# rt2500 wifi ssid

## PoltheMol

i managed to get my wifi-card working almost flawlesly. The only problem that still remains is that it simply refuses to take an essid i give it. 

I now got it up and running using a workaround

first i do

iwconfig ra0 mode ad-hoc

iwconfig ra0 essid "essidnamethingie" 

iwconfig ra0 mode managed

suddenly it does take the essid. 

If I just do 

iwconfig ra0 essid "essidnamethingie" 

while it is in managed mode from bootup on, the essid just remains empty. 

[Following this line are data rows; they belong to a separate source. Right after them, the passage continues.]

/-! ## Compare and control -/

/-- Vectors C1 and C4 (`CALL R7`). -/
theorem test_call :
    see ((running 0x10 [0x50, 0x01]).setReg 1 0x30) (fun s => (s.pc, s.sp, s.byteAt 0xF3)) =
      some (0x30, 0xF3, 0x12) ∧
    see (running 0 [0x50, 0x07]) (fun s => (s.pc, s.sp, s.byteAt 0xF3)) =
      some (0xF3, 0xF3, 0x02) := by decide

/-- Vectors C5 and C12: the return address 256, and the register check before it. -/
theorem test_call_at_254 :
    see (running 254 [0x50, 0x00]) (fun s => (stop s, s.sp, s.byteAt 0xF3)) =
      some (⟨.faulted, 4, 254, 256, 254, [.diag .outOfRangeAddress 254 256]⟩, 0xF4, 0x00) ∧
    see (running 254 [0x50, 0x08]) stop =
      some ⟨.faulted, 5, 254, 8, 254, [.diag .outOfRangeRegister 254 8]⟩ := by decide

/-- Vectors C2 and C6c. -/
theorem test_ret :
    see (((running 0x30 [0x11]).setReg 7 0xF3).setByte 0xF3 0x12) (fun s => (s.pc, s.sp)) =
      some (0x12, 0xF4) ∧
    see (((running 0x30 [0x11]).setReg 7 0xFF).setByte 0xFF 0x22) (fun s => (s.pc, s.sp)) =
      some (0x22, 0x00) := by decide

/-- Table CMP: 255 against 1 is G, a second CMP replaces the flags. -/
theorem test_cmp : op 0xA7 255 1 = some (255, 1, 3, 0x02) ∧
    see ((running 0 [0xA7, 0x00, 0x00]).setFl 0x04) State.fl = some 0x01 ∧
    op 0xA7 127 128 = some (127, 128, 3, 0x04) := by decide

/-- Vector C7. -/
theorem test_jmp :
    see ((running 0 [0x54, 0x03]).setReg 3 0x80) State.pc = some 0x80 := by decide

/-- Table J. -/
theorem test_jeq :
    see (((running 0x10 [0x55, 0x02]).setReg 2 0x40).setFl 0x01) State.pc = some 0x40 ∧
    see (((running 0x10 [0x55, 0x02]).setReg 2 0x40).setFl 0x02) State.pc = some 0x12 := by decide

/-- Table J. -/
theorem test_jne :
    see ((running 0x10 [0x56, 0x02]).setReg 2 0x40) State.pc = some 0x40 ∧
    see (((running 0x10 [0x56, 0x02]).setReg 2 0x40).setFl 0x01) State.pc = some 0x12 := by decide

/-! ## Faults (section 3.6) -/

/-- Vectors F2, F3, F4, F5. -/
theorem test_fetch_faults :
    see (running 255 [0x47]) stop =
      some ⟨.faulted, 4, 255, 256, 255, [.diag .outOfRangeAddress 255 256]⟩ ∧
    see (running 254 [0x82, 0x00]) stop =
      some ⟨.faulted, 4, 254, 256, 254, [.diag .outOfRangeAddress 254 256]⟩ ∧
    see (running 255 [0xFF]) stop =
      some ⟨.faulted, 3, 255, 255, 255, [.diag .unrecognizedOpcode 255 255]⟩ ∧
    see (running 0 []) stop = some ⟨.faulted, 3, 0, 0, 0, [.diag .unrecognizedOpcode 0 0]⟩ := by
  decide

/-- Vectors F7, F8, C11, and the second step of F3b. -/
theorem test_register_and_top_faults :
    see (running 0 [0xA0, 0x08, 0x09]) stop =
      some ⟨.faulted, 5, 0, 8, 0, [.diag .outOfRangeRegister 0 8]⟩ ∧
    see (running 0 [0xA3, 0x00, 0x08]) stop =
      some ⟨.faulted, 5, 0, 8, 0, [.diag .outOfRangeRegister 0 8]⟩ ∧
    see ((running 0 [0x56, 0x09]).setFl 0x01) (fun s => (s.causeInfo, s.fl)) = some (9, 0x01) ∧
    see (running 256 []) stop =
      some ⟨.faulted, 4, 256, 256, 256, [.diag .outOfRangeAddress 256 256]⟩ := by decide

/-- Section 3.5, D16: the host's events, and nothing runs before `start`. -/
theorem test_host_events :
    (nextState (hostEvent (.load [0x01, 0x02]) State.reset)).map (fun s => s.mem) =
      some [(0, 0x01), (1, 0x02)] ∧
    (nextState (hostEvent .start State.reset)).map (fun s => (s.run, s.pc)) =
      some (.running, 0) ∧
    see State.reset id = some State.reset ∧
    nextState (hostEvent .reset (running 3 [0xFF])) = some State.reset := by decide

/-! ## Witnesses: states and operands that meet the hypotheses of each statement -/

/-- The default opcode map meets R58. -/
theorem default_map_admissible : OpcodeMap.Admissible defaultOpcodeMap := by
  refine ⟨fun o o' => ?_, fun o => ?_, fun o => ?_, fun o => ?_⟩
  · cases o <;> cases o' <;> simp [defaultOpcodeMap]
  all_goals cases o <;> decide

/-- The reset state, and its registers overwritten, meet the invariant. -/
theorem reset_meets_invariant_after_start :
    MachineInv { State.reset with run := .running } where
  memory := Memory.wf_nil
  flags := .inl rfl
  pc := by decide
  notStopped := fun _ => ⟨rfl, rfl, rfl⟩
  halted := fun h => nomatch h
  faulted := fun h => nomatch h
  causePc := by decide
  reported := fun h => absurd rfl h

/-- A running state meets the invariant, and its step answers a next state. -/
theorem witness_EveryStepKeepsMachineInvariant :
    ∃ t, MachineInv { State.reset with run := .running } ∧
      stepWith defaultOpcodeMap { State.reset with run := .running } = .next t :=
  ⟨_, reset_meets_invariant_after_start, rfl⟩

theorem witness_EveryHostEventKeepsMachineInvariant :
    ∃ t, MachineInv { State.reset with run := .running } ∧
      hostEvent .reset { State.reset with run := .running } = .next t :=
  ⟨_, reset_meets_invariant_after_start, rfl⟩

/-- A program loaded, started and stepped once reaches a state that is not the reset state. -/
theorem witness_EveryReachableStateMeetsMachineInvariant :
    ∃ t, Reachable t ∧ t.run = .halted :=
  ⟨_, .step (.host .start (.host (.load [0x01]) .reset rfl) rfl) rfl, rfl⟩

theorem witness_StartOnlyTurnsReadyIntoRunning :
    State.reset.run = .ready ∧ (running 0 []).run ≠ .ready := by decide

theorem witness_LoadWritesBytesFromAddressZero :
    ((List.replicate 256 (0x11 : Byte)).length ≤ 256 ∧ State.reset.run = .ready) ∧
    ((List.replicate 256 (0x11 : Byte)).length ≤ 256 ∧ (running 0 []).run ≠ .ready) ∧
    256 < (List.replicate 257 (0x11 : Byte)).length := by
  simp only [List.length_replicate]; decide

theorem witness_StatusReadableExactlyWhenNotRunning :
    (running 0 []).run = .running ∧ State.reset.run ≠ .running := by decide

theorem witness_CanonicalMemoriesReadingAlikeAreEqual :
    Memory.wf [(0, 0x01), (255, 0x02)] ∧
    Memory.wf (Memory.writeBytes (Memory.write [] 255 0x02) 0 [0x01]) ∧
    ∀ x < 256, Memory.read [(0, 0x01), (255, 0x02)] x =
      Memory.read (Memory.writeBytes (Memory.write [] 255 0x02) 0 [0x01]) x := by
  refine ⟨by decide, by decide, fun _ _ => rfl⟩

theorem witness_MemoryWriteSetsItsCellOnly :
    Memory.wf [(255, 0x02)] ∧ (255 : Nat) < 256 := by decide

/-! ### Decode and step -/

theorem witness_DecodeOfEncodeIsIdentity : OpcodeMap.Admissible defaultOpcodeMap :=
  default_map_admissible

theorem witness_DecodedBytesAreTheEncoding :
    decodeWith defaultOpcodeMap [0x82, 0xFF, 0xFF, 0x01] = .ok (.ldi 0xFF 0xFF, [0x01]) := rfl

theorem witness_CountFieldThreeIsUnrecognized :
    OpcodeMap.Admissible defaultOpcodeMap ∧ 0xC0 ≤ (0xC0 : Byte).toNat ∧
      0xC0 ≤ (0xFF : Byte).toNat := ⟨default_map_admissible, by decide, by decide⟩

/-- The last instruction that fits, at 253, and an ill-formed one. -/
theorem witness_StepRunsTheInstructionAtPc :
    OpcodeMap.Admissible defaultOpcodeMap ∧ (running 253 [0x82, 0x07, 0xFF]).run = .running ∧
    InstructionAtPc defaultOpcodeMap (running 253 [0x82, 0x07, 0xFF]) (.ldi 7 255) ∧
    InstructionAtPc defaultOpcodeMap (running 0 [0xA0, 0x08, 0x00]) (.add 8 0) := by
  refine ⟨default_map_admissible, rfl, ?_, ?_⟩ <;> unfold InstructionAtPc <;> decide

theorem witness_StepRunsDecodedInstruction :
    (running 255 [0x11]).run = .running ∧
    decode (fetchBytes (running 255 [0x11])) = .ok (.ret, []) ∧ WellFormed .ret = true :=
  ⟨rfl, rfl, rfl⟩

theorem witness_TerminalStatesOnlyLeftByReset :
    (∃ t, hostEvent .reset { State.reset with run := .halted } = .next t ∧
      t ≠ { State.reset with run := .halted }) ∧
    ({ State.reset with run := .faulted } : State).run = .faulted :=
  ⟨⟨_, rfl, by decide⟩, rfl⟩

/-- One witness for each clause: `pc`, `bytes` give a running machine that stands at `i` and steps. -/
def StandsAt (pc : Nat) (bytes : List Byte) (i : Instr) (f : State → Bool) : Prop :=
  InstructionAtPc defaultOpcodeMap (running pc bytes) i ∧
    (nextState (step (running pc bytes))).map f = some true

theorem witness_ProgramCounterAfterEachInstruction :
    OpcodeMap.Admissible defaultOpcodeMap ∧
    StandsAt 0 [0x54, 0x08] (.jmp 8) (fun t => t.run == .faulted) ∧
    StandsAt 255 [0x01] .hlt (fun t => t.run == .halted) ∧
    StandsAt 254 [0x47, 0x07] (.prn 7) (fun t => t.run == .running && 255 < t.pc.toNat) ∧
    StandsAt 253 [0xA3, 0x00, 0x01] (.div 0 1) (fun t => t.run == .halted) ∧
    StandsAt 0 [0x54, 0x07] (.jmp 7) (fun t => t.run == .running) ∧
    StandsAt 254 [0x55, 0x00] (.jeq 0) (fun t => t.run == .running && 255 < t.pc.toNat) ∧
    StandsAt 0 [0x56, 0x07] (.jne 7) (fun t => t.run == .running) ∧
    StandsAt 253 [0x50, 0x07] (.call 7) (fun t => t.run == .running) ∧
    StandsAt 255 [0x11] .ret (fun t => t.run == .running) := by
  refine ⟨default_map_admissible, ?_, ?_, ?_, ?_, ?_, ?_, ?_, ?_, ?_⟩ <;>
    (unfold StandsAt InstructionAtPc; decide)

/-! ### Instructions. A register operand is met at its lowest and its highest value -/

theorem witness_LdiWritesImmediate : (0 : Byte).toNat < 8 ∧ (7 : Byte).toNat < 8 := by decide

theorem witness_PrnEmitsRegisterValue : (0 : Byte).toNat < 8 ∧ (7 : Byte).toNat < 8 := by decide

theorem witness_LdiThenPrnEmitsTheValue :
    OpcodeMap.Admissible defaultOpcodeMap ∧ (7 : Byte).toNat < 8 ∧
    (running 251 [0x82, 0x07, 0xFF, 0x47, 0x07]).run = .running ∧
    (running 251 [0x82, 0x07, 0xFF, 0x47, 0x07]).pc.toNat + 5 ≤ 256 ∧
    ∀ k, (h : k < 5) →
      (running 251 [0x82, 0x07, 0xFF, 0x47, 0x07]).byteAt
          ((running 251 [0x82, 0x07, 0xFF, 0x47, 0x07]).pc.toNat + k) =
        [defaultOpcodeMap .ldi, 7, 0xFF, defaultOpcodeMap .prn, 7][k] :=
  ⟨default_map_admissible, by decide, rfl, by decide, by decide⟩

theorem witness_AddSubMulWriteResultModulo256 :
    (0 : Byte).toNat < 8 ∧ (7 : Byte).toNat < 8 := by decide

theorem witness_DivModWriteQuotientAndRemainder :
    (0 : Byte).toNat < 8 ∧ ∃ h : (7 : Byte).toNat < 8, State.reset.reg ⟨(7 : Byte).toNat, h⟩ ≠ 0 := by
  decide

theorem witness_ZeroDivisorHaltsWithDiagnostic :
    ((7 : Byte).toNat < 8 ∧ ∃ h : (0 : Byte).toNat < 8, State.reset.reg ⟨(0 : Byte).toNat, h⟩ = 0) ∧
    (7 < (8 : Byte).toNat ∨ 7 < (0 : Byte).toNat) ∧
    (7 < (0 : Byte).toNat ∨ 7 < (255 : Byte).toNat) := by decide

theorem witness_BitwiseInstructionsActOnEachBit :
    (0 : Byte).toNat < 8 ∧ (7 : Byte).toNat < 8 := by decide

theorem witness_ShiftsByFullRegisterValue :
    (0 : Byte).toNat < 8 ∧ ∃ h : (7 : Byte).toNat < 8,
      8 ≤ (State.reset.reg ⟨(7 : Byte).toNat, h⟩).toNat := by decide

theorem witness_AluEqualsByteArithmetic : (1 : Byte) ≠ 0x00#8 := by decide

/-- `R[7]` is 0xF4 and `R[0]` is 0 after reset: both branches of DIV and MOD. -/
theorem witness_SameRegisterReadsBothBeforeWrite :
    (7 : Byte).toNat < 8 ∧ (running 0 []).run = .running ∧
    (∀ i ∈ [Instr.add 7 7, .sub 7 7, .xor 7 7, .mul 7 7, .and 7 7, .or 7 7, .div 7 7, .mod 7 7,
        .shl 7 7, .shr 7 7, .div 0 0, .mod 0 0],
      (nextState (exec i (running 0 []))).isSome) := by decide

theorem witness_NotTwiceRestoresRegister :
    ∃ t u, (7 : Byte).toNat < 8 ∧ exec (.not 7) State.reset = .next t ∧
      exec (.not 7) t = .next u := ⟨_, _, by decide, rfl, rfl⟩

theorem witness_PushStoresBelowStackPointer :
    (6 : Byte).toNat < 8 ∧ (6 : Byte).toNat ≠ 7 := by decide

theorem witness_PopLoadsAtStackPointer :
    (6 : Byte).toNat < 8 ∧ (6 : Byte).toNat ≠ 7 := by decide

theorem witness_StackPointerOperandSeesEarlierEffects : (running 253 []).pc.toNat < 254 := by decide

The rt2500config tool also offers no solution whatsoever, so if anyone can give me a little help here  :Wink: 

Running the latest 2.6.12-kernel, using the rt2500 drivers from emerge, configging of networkcard i do by hand

----------

## Adrien

Same thing for me with a rt2500 card.

You'll have to perform a scan before assignin' an essid to your card otherwise, it won't let you.

```
# iwlist ra0 scan
```

then if you find any APs, you can do:

```
# iwconfig ra0 essid "your_essid"
```

and it should work.  :Smile: 

----------

## PoltheMol

well the aps here don't advert their essid and it's no option to change that either. 

With iwlist scanning it do so them just without their essid (doh  :Razz: )

So I really have to put an essid in it with iwconfig ra0 essid "stuff" 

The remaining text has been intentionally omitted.